The study of risk perception by Paul Slovic and Baruch Fischhoff and others has established what we all know intuitively, that natural risks are less scary than human-made ones. Radiation from the sun, or the soil (radon), scares us less than radiation from nuclear power, even the natural forms that cause far more harm. Herbal remedies scare us less than industrially produced pharmaceutical medicines, even though both are biologically active substances that we ingest to modify our health…and both have occasional harmful side effects. Powerfully estrogenic chemicals in soy don’t freak us out nearly as much as bisphenol A and phthalates and the human-made chemicals suspected as endocrine system disruptors. (Soy is WAY more estrogenic than Bpa!)

     So sure, genetic modification of food is understandably spooky. But, shouldn’t we also freak out about radiogenic mutant tomatoes and bananas. That’s pretty unnatural too, right? Well, the risk perception research has also established that risks that we are used to don’t scare us as much as risks that are new and unfamiliar. It probably doesn’t freak you out to learn that many the species of food you’ve been eating your whole life were created by bombarding their seeds with human-made radiation because, well, we’ve been eating that food for generations, during which time life expectancy has been rising and many general measures of public health have been improving. This risk has been on our plates for decades. If it might have felt scary at one time, it doesn’t now. We’re used to it. 

Years from now that’s probably how we’ll feel about genetically modified food. GM foods will almost surely make their way to our meals and do us no harm. At least that’s what every senior science panel in the world says. We’ve been eating many foods with GM ingredients for more than a decade, with absolutely no evidence of health harm to humans.

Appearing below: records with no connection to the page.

-- ==== Sys2Proof/Certificates/Slice0/Obligations.lean ====
section
/-! DEFINITION. The statements for the provers, from the numbered rules of the spec. OBLIGATIONS.json gives each its title, tier and rules. Host addresses stand as word addresses, a quarter of the byte address (R38). -/

section
open Sys2Proof Sys2Proof.Machine

/-! ## Encoding and the step -/

/-- Decoding the word of a well-formed command gives the command back (R55–R58). -/
def Obligations.EncodeThenDecode : Prop :=
  ∀ i : Instr, i.wellFormed = true → decode (encode i) = .ok i

/-- Every legal word has one meaning, and it is the word of that command (R58, R59). -/
def Obligations.DecodeThenEncode : Prop :=
  ∀ (w : Word) (i : Instr), decode w = .ok i → encode i = w ∧ i.wellFormed = true

/-- The decoder accepts exactly the words that `match` and `mask` of R58 and the P.DIV condition select, each as its row's command. -/
def Obligations.LegalWordsFollowOpcodeMap : Prop :=
  ∀ w : Word,
    (∀ i, decode w = .ok i → w &&& (opcodeRow i).2 = (opcodeRow i).1) ∧
    (∀ j : Instr, w &&& (opcodeRow j).2 = (opcodeRow j).1 →
      (opField w = 0x2C#8 → dField w ≠ (immField w).extractLsb' 0 4) →
      ∃ i, decode w = .ok i ∧ opcodeRow i = opcodeRow j) ∧
    ((∀ j : Instr, w &&& (opcodeRow j).2 ≠ (opcodeRow j).1) → ∃ x, decode w = .error x) ∧
    (opField w = 0x2C#8 → dField w = (immField w).extractLsb' 0 4 → ∃ x, decode w = .error x)

/-- Words that the spec's examples write out, one or more of every family, decode to the commands they stand for. -/
def Obligations.SpecWordsDecode : Prop :=
  decode 0x00000000#32 = .ok .nop ∧ decode 0x10100053#32 = .ok (.gfLi 1 0x53#8) ∧
  decode 0x11401000#32 = .ok (.gfAdd 4 0 1) ∧ decode 0x13300000#32 = .ok (.gfInv 3 0) ∧
  decode 0x22210003#32 = .ok (.pMono 2 1 3#12) ∧ decode 0x2B731002#32 = .ok (.pMulm 7 3 1 2#12) ∧
  decode 0x2C043001#32 = .ok (.pDiv 0 1 4 3) ∧ decode 0x41000006#32 = .ok (.tMap 6#12) ∧
  decode 0x50000003#32 = .ok (.sNudge 3#12) ∧ decode 0x52000015#32 = .ok (.sQuad 21#12) ∧
  decode 0x61000304#32 = .ok (.mSet 3#8 4#8) ∧ decode 0x71000802#32 = .ok (.dRdbit 8#8 2#8) ∧
  decode 0x74000002#32 = .ok (.dUnmask 2#3) ∧ decode 0x75000000#32 = .ok .dCw

/-- A word that no row of the opcode map selects, or a P.DIV with one register for both results, raises IllegalCommand when the block executes it, and nothing but the error record, BUSY and DONE changes (R59). -/
def Obligations.IllegalWordsRaise : Prop :=
  ∀ s : State, s.inputs = [] → s.rst = false → s.busy = true →
    (∀ j : Instr, s.cmdLatch &&& (opcodeRow j).2 ≠ (opcodeRow j).1) ∨
      (opField s.cmdLatch = 0x2C#8 ∧ dField s.cmdLatch = (immField s.cmdLatch).extractLsb' 0 4) →
    step s = .next (s.failed 0x08#8 0#32 0#32)

/-- When the word in CMDLATCH decodes to i and it is the block's turn, the step is exec of i; with nothing to run it changes nothing; an input still to come happens first (R54; the schedule of inputs and block turns is the model's, log entry 1). -/
def Obligations.StepRunsTheCommand : Prop :=
  (∀ (s : State) (i : Instr), s.inputs = [] → s.rst = false → s.busy = true → decode s.cmdLatch = .ok i → step s = exec i s) ∧
  (∀ (s : State) (i : Instr) (rest : List Input), s.inputs = .blockTurn :: rest → s.rst = false → s.busy = true →
    decode s.cmdLatch = .ok i → step s = exec i { s with inputs := rest }) ∧
  (∀ s : State, s.inputs = [] → s.busy = false ∨ s.rst = true → step s = .next s) ∧
  (∀ (s : State) (a : BitVec 19) (rest : List Input), s.inputs = .read a :: rest →
    step s = .next (hostRead a { s with inputs := rest })) ∧
  (∀ (s : State) (a : BitVec 19) (v : Word) (rest : List Input), s.inputs = .write a v :: rest →
    step s = .next (hostWrite a v { s with inputs := rest })) ∧
  (∀ (s : State) (level : Bool) (rest : List Input), s.inputs = .rst level :: rest →
    step s = .next (driveRst level { s with inputs := rest }))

So here’s a suggestion. Why don’t we think a little more carefully about this whole GM food fuss, and get beyond the appealing but simplistic assumption that natural is automatically good and unnatural is automatically bad. That way we can take advantage, sooner, of the potential benefits of biotechnology; to supply more and healthier food to a growing global population, and protect our food from emerging diseases and the challenges of a dramatically changing climate.

Or we can just continue to do risk perception about this issue the way we’re doing it now…the natural way…the emotional and instinctive way…following what feels right, even though those feelings could do us more harm than good.

(For more on radiation mutagenesis – how it’s done, it’s history, the foods it’s helped create –  good articles are Atomic Gardens from the Life Sciences Foundation,Strange and Beautiful Seeds from the Atom from the blog Edible Geography, and Useful Mutants, Bred with Radiation from the New York Times.)